Hugh Henry Brackenridge (1748 June 25, 1816) was an American writer, lawyer, judge, and justice of the Pennsylvania Supreme Court.

A frontier citizen in Pittsburgh, Pennsylvania, USA, he founded both the Pittsburgh Academy, now the University of Pittsburgh, and the Pittsburgh Gazette, still operating today as the Pittsburgh Post-Gazette.

Brackenridge was born in Kintyre, Scotland, a village near Campbeltown. In 1753, when he was 5, his family emigrated to York County, Pennsylvania, near the Maryland border, then a frontier. At age 15 he was head of a free school in Maryland. At age 19 he entered the College of New Jersey, now Princeton University, where he joined James Madison and others in forming the American Whig Society to counter the conservative Cliosophic, or Tory, Society. (Today these are conjoined as the American Whig-Cliosophic Society.) After his graduation, Brackenridge remained another year to study divinity. In 1772 he became headmaster of an academy in Somerset County, Maryland. He went back to Princeton for a Master's degree, and then served in George Washington's army as a chaplain, preaching fiery patriotic sermons to the soldiers of the Revolutionary War. He started the United States Magazine in Philadelphia in 1778, where he published poems by his friend Freneau, but its lagging subscriptions convinced him to change his profession. He took a law degree, studying under Samuel Chase in Annapolis, and was admitted to the bar in Philadelphia in 1780 at age 32. Of Philadelphia he wrote, "I saw no chance for being anything in that city, there were such great men before me." Four months later he struck out for the frontier, 300 miles to the west, over the Appalachian Mountains.

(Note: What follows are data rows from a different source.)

/-- Where a rectangle of one core qualifies, with energy and awake, its team is let in. -/
theorem tryVariant_admits {s : State} {w : Want} {vn prio x0 y0 base : Nat} (ha : w.task.a = 0) (hb : w.task.b = 0)
    (hrect : firstRect s w true (fun o => qualifies s w o.1 o.2) = some (x0, y0)) (henergy : energyShort s w [16 * y0 + x0] = [])
    (hbase : baseOn s [16 * y0 + x0] w.v = some base) (hawake : (s.island (s.islandOf (16 * y0 + x0))).retention = false) :
    tryVariant s w vn none prio none = .yes (admitTeam ((islandsOf s [16 * y0 + x0]).foldl abortStrips s) w vn none x0 y0 base prio none) := by
  have hasleep : (islandsOf s [16 * y0 + x0]).filter (fun i => (s.island i).retention) = [] := by
    rw [islandsOf_one, List.filter_cons_of_neg (by rw [hawake]; exact Bool.false_ne_true), List.filter_nil]
  simp only [tryVariant, hrect, ha, hb, rectCores_one, henergy, hasleep, hbase, ne_eq, not_true_eq_false, if_false]

theorem passOrder_one (c : Cand) : passOrder [c] = [c] := rfl

section
variable {s : State} {k : Task} {n oid x0 y0 base : Nat} {v : Variant} {c : Cand}

/-- A pass whose one candidate is a task of one core and one variant. -/
theorem dispatcherPass_places (hon : s.power = .on) (hteams : s.teams = []) (hcand : candidates (passStart s) = [c]) (hct : c.team = none) (hcn : c.task = n)
    (hfresh : s.now < c.time + 2000000) (hresv : ∀ p, (s.part p).resv = none) (hk : s.task n = some k) (hrng : k.rng = false) (ha : k.a = 0) (hb : k.b = 0)
    (hpref : k.pref = none) (hvars : k.vars.length = 1) (hvar : taskVariant (passStart s) k 0 = some (v, oid))
    (hrect : firstRect (passStart s) { id := n, task := k, v := v, oid := oid, back := none } true
      (fun o => qualifies (passStart s) { id := n, task := k, v := v, oid := oid, back := none } o.1 o.2) = some (x0, y0))
    (henergy : energyShort (passStart s) { id := n, task := k, v := v, oid := oid, back := none } [16 * y0 + x0] = [])
    (hbase : baseOn (passStart s) [16 * y0 + x0] v = some base)
    (hawake : ((passStart s).island ((passStart s).islandOf (16 * y0 + x0))).retention = false) :
    ∃ b, Around (passStart s) b ∧
      exec .dispatcherPass s = .next (admitTeam b { id := n, task := k, v := v, oid := oid, back := none } 0 none x0 y0 base c.prio none) := by
  have hpass : exec .dispatcherPass s = .next (allParts.foldl (fun s p => crack p 4096 [] s)
      ((passOrder (candidates (passStart s))).foldl consider (allParts.foldl (fun s' p => settleResv s' (passOrder (candidates (passStart s))) p) (passStart s)))) :=
    congrArg Host.Outcome.next (if_pos hon)
  have hnow : (passStart s).now < c.time + 2000000 := hfresh
  have hparts (p : Nat) : ((passStart s).part p).resv = none := hresv p
  have htask : (passStart s).task n = some k := hk
  have hsteams : (passStart s).teams = [] := hteams
  rw [hcand, passOrder_one] at hpass
  generalize passStart s = u at *
  have hsettle : allParts.foldl (fun s' p => settleResv s' [c] p) u = u := List.foldl_fixed' (fun p => settleResv_none p (hparts p) hnow) allParts
  have hstrips : Around u ((islandsOf u [16 * y0 + x0]).foldl abortStrips u) := .foldl _ (fun s i => .abortStrips s i) _ u
  have hadmit := tryVariant_admits (vn := 0) (prio := c.prio) (w := { id := n, task := k, v := v, oid := oid, back := none }) ha hb hrect henergy hbase hawake
  generalize (islandsOf u [16 * y0 + x0]).foldl abortStrips u = b at hstrips hadmit
  obtain ⟨-, hbteams, -, -, hbresv⟩ := hstrips.board
  obtain ⟨-, -, ⟨m, -, hm, hteam⟩, -⟩ := admitTeam_admits (s := b) (w := { id := n, task := k, v := v, oid := oid, back := none }) (x0 := x0) (y0 := y0) (base := base)
    (prio := c.prio) 0 rfl ha hb (hbteams.trans hsteams) ((hbresv _).trans (hparts _))
  generalize hb' : admitTeam b { id := n, task := k, v := v, oid := oid, back := none } 0 none x0 y0 base c.prio none = t at hadmit hteam
  have hconsider : consider u c = t := by
    have horder : variantOrder k = [0] := by
      simp only [variantOrder, hpref, hvars]
      rfl
    simp only [consider, hcn, htask, hct, hrng, Bool.false_and, Bool.false_eq_true, if_false, horder, tryVariants, hvar, hadmit, Admit.state]
  have hcrack : allParts.foldl (fun s p => crack p 4096 [] s) t = t :=
    List.foldl_fixed' (f := fun s p => crack p 4096 [] s) (fun p => crack_none 4096 (crackTarget_none p [] hteam hm)) allParts
  refine ⟨b, hstrips, ?_⟩
  rw [hpass, hsettle, List.foldl_cons, List.foldl_nil, hconsider, hcrack, hb']

end

end Sys2Proof.Machine

/-! ## What the dispatcher does (O59) -/

namespace Sys2Proof.Machine
set_option Elab.async false

theorem queueOf_updQueue_other (s : State) (f : Queue → Queue) {p q i j : Nat} (h : i ≠ p ∨ j ≠ q) :
    ((s.updQueue p q f).part i).queueOf j = (s.part i).queueOf j := by
  unfold State.updQueue
  by_cases hi : i = p
  · subst hi
    rw [part_updPart]
    exact Tab.get_set_other _ _ _ _ _ _ (h.resolve_left fun hne => hne rfl)
  · rw [part_updPart_other _ _ hi]

/-- An entry written leaves the submission rings. -/
theorem wroteEntry_sqcfg (s : State) (p q : Nat) (e : BitVec 256) (r : List (BitVec 256 × Option Nat)) (i j : Nat) :
    (((wroteEntry s p q e r).part i).queueOf j).sqcfg = ((s.part i).queueOf j).sqcfg := by
  unfold wroteEntry
  by_cases h : i ≠ p ∨ j ≠ q
  · rw [queueOf_updQueue_other _ _ h]
    rfl
  · obtain ⟨rfl, rfl⟩ : i = p ∧ j = q := by simpa using h
    rw [queueOf_updQueue]
    rfl

/-- A task that is freed leaves the table, with every submission ring off. -/
theorem freeTask_frees {s : State} (n : Nat) (hoff : ∀ p q, ringOn ((s.part p).queueOf q).sqcfg = false) :
    (freeTask s n).task n = none ∧ (freeTask s n).parts = s.parts ∧ (freeTask s n).out = s.out := by
  unfold freeTask
  cases h : s.task n with
  | none => exact ⟨h, rfl, rfl⟩
  | some k =>
    dsimp only
    rw [readQueues_off (s := s.setTask n none) _ fun q => hoff k.part q]
    exact ⟨task_setTask .., rfl, rfl⟩
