-- ==== Sys2Proof/Machine/Multiply.lean ====
section
/-! DEFINITION. Machine/Multiply.lean: the fixed-point multiplier, MUL (41_multiply.md). -/

namespace Sys2Proof.Machine

/-- `Mul(a, b)`: the exact product shifted right by 6, then by 1 with the rounding bit added back (41_multiply.md
R121). -/
def mulRound (a b : Int) : Int :=
  let c := asr (a * b) 6
  asr c 1 + lowBit c

/-- MUL at completion (41_multiply.md R120). -/
def execMul (s : State) : Host.Outcome State Fault Refusal :=
  let p := s.command .mul
  let r := mulRound (int8 p.args.a) (int8 p.args.b)
  .next ((s.setRes { s.res with r0 := storedByte r }).raiseIf (outOfRange r) .ovf).finish

end Sys2Proof.Machine
end

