-- ==== Sys2Proof/Laws/PerInstr.lean ====
section
/-! SUPPORT. Laws/PerInstr.lean: statements made per instruction. -/

namespace Sys2Proof.Laws.CommandByte

/-- A command is one well-formed byte with Z = 0b0000 and OP in 1..6 (30_encoding.md R80, R83, R87). -/
def Statement (i : Instr) : Prop :=
  i.wellFormed = true ∧ encode i = [encodeByte i] ∧ cmdZ (encodeByte i) = 0#4 ∧
    1 ≤ (cmdOp (encodeByte i)).toNat ∧ (cmdOp (encodeByte i)).toNat ≤ 6

theorem fft : Statement .fft := by refine ⟨rfl, rfl, ?_⟩; decide
theorem bitrev : Statement .bitrev := by refine ⟨rfl, rfl, ?_⟩; decide
theorem mul : Statement .mul := by refine ⟨rfl, rfl, ?_⟩; decide
theorem romrd : Statement .romrd := by refine ⟨rfl, rfl, ?_⟩; decide
theorem twid : Statement .twid := by refine ⟨rfl, rfl, ?_⟩; decide
theorem bfly : Statement .bfly := by refine ⟨rfl, rfl, ?_⟩; decide

end Sys2Proof.Laws.CommandByte
end

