theorem lostExtent_le (q : Option Pending) : lostExtent q ≤ 256 := by
  by_contra h
  obtain ⟨p, -, -, -, h8, ha⟩ := abandoned_of_lt_lostExtent (Nat.lt_of_not_le h)
  have hpow : 2 ^ p.m.toNat ≤ 2 ^ 8 := Nat.pow_le_pow_right (by decide) h8
  omega

theorem resetEngine_busy (s : State) : (resetEngine s).busy = false :=
  show hasFlag .busy 0#8 = false by decide

/-- LEN[7:4] is 0 after a write (10_state.md R23). -/
theorem lenAfterWrite_reserved (v : Byte) : (lenAfterWrite v).extractLsb' 4 4 = 0#4 := by
  revert v
  decide

namespace State.Inv

variable {s : State} (h : s.Inv)

include h

/-! ### The updates of a host move -/

theorem pending_of_idle (hb : s.busy = false) : s.pending = none := by
  rw [← Option.isNone_iff_eq_none, ← Option.isSome_eq_false_iff, ← h.busyIffPending, hb]

theorem setTurns (ts : List Turn) : (s.setTurns ts).Inv :=
  ⟨h.bufWf, h.imWf, h.lenReserved, h.statusReserved, h.busyIffPending, h.latched, h.busyNotDone, h.romAdmissible⟩

theorem setHost (g : HostAgent) : (s.setHost g).Inv :=
  ⟨h.bufWf, h.imWf, h.lenReserved, h.statusReserved, h.busyIffPending, h.latched, h.busyNotDone, h.romAdmissible⟩

theorem setBuf {m : Memory} (hm : m.wf) : (s.setBuf m).Inv :=
  ⟨hm, h.imWf, h.lenReserved, h.statusReserved, h.busyIffPending, h.latched, h.busyNotDone, h.romAdmissible⟩

/-- A STATUS that keeps BUSY and the reserved bits and does not set DONE. -/
theorem setStatus {st : Byte} (htop : statusTop st = statusTop s.status) (hbusy : hasFlag .busy st = s.busy)
    (hdone : hasFlag .done st = true → s.has .done = true) : (s.setStatus st).Inv where
  bufWf := h.bufWf
  imWf := h.imWf
  lenReserved := h.lenReserved
  statusReserved := htop.trans h.statusReserved
  busyIffPending := hbusy.trans h.busyIffPending
  latched := h.latched
  busyNotDone := fun ⟨hb, hd⟩ => h.busyNotDone ⟨hbusy.symm.trans hb, hdone hd⟩
  romAdmissible := h.romAdmissible

theorem raise {f : Flag} (hf : f.isError = true) : (s.raise f).Inv := by
  have hbusy : f ≠ .busy := by rintro rfl; cases hf
  have hdone : f ≠ .done := by rintro rfl; cases hf
  exact h.setStatus (statusTop_setFlag f _) (by simp [hbusy.symm, State.busy, State.has])
    (by simp [hdone.symm, State.has])

theorem setLen (hb : s.busy = false) {v : Byte} (hv : v.extractLsb' 4 4 = 0#4) : (s.setLen v).Inv where
  bufWf := h.bufWf
  imWf := h.imWf
  lenReserved := hv
  statusReserved := h.statusReserved
  busyIffPending := h.busyIffPending
  latched := fun p hp => by simp [h.pending_of_idle hb] at hp
  busyNotDone := h.busyNotDone
  romAdmissible := h.romAdmissible

theorem setOps (hb : s.busy = false) (o : Operands) : (s.setOps o).Inv where
  bufWf := h.bufWf
  imWf := h.imWf
  lenReserved := h.lenReserved
  statusReserved := h.statusReserved
  busyIffPending := h.busyIffPending
  latched := fun p hp => by simp [h.pending_of_idle hb] at hp
  busyNotDone := h.busyNotDone
  romAdmissible := h.romAdmissible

In 1781 Pittsburgh was a village of 400 inhabitants, most Scots, like himself, Scots-Irish, and Germans. His aim, he wrote, in "offering myself to the place" was "to advance the country and thereby myself."

In Pittsburgh he helped establish the first western newspaper, the Pittsburgh Gazette, in 1786. He was elected in 1786 to the Pennsylvania state assembly, where he fought for the adoption of the federal Constitution, and obtained state endowments in 1787 for the establishment of the Pittsburgh Academy (University of Pittsburgh), modeled on Benjamin Franklin's Academy of Philadelphia (University of Pennsylvania). He also played a role in the little known Westsylvania dispute, siding with Pennsylvania that the western lands should not become a 14th state. He lost a bid for re-election because he opposed popular sentiment in supporting federal controls, and he also nearly lost his life when he attempted to mediate the Whiskey Rebellion. The formation of Allegheny County is largely due to Brackenridge's efforts. In December 1799 Governor Thomas McKean appointed him a justice of the Pennsylvania Supreme Court.

Brackenridge died June 25, 1816 in Carlisle, Pennsylvania.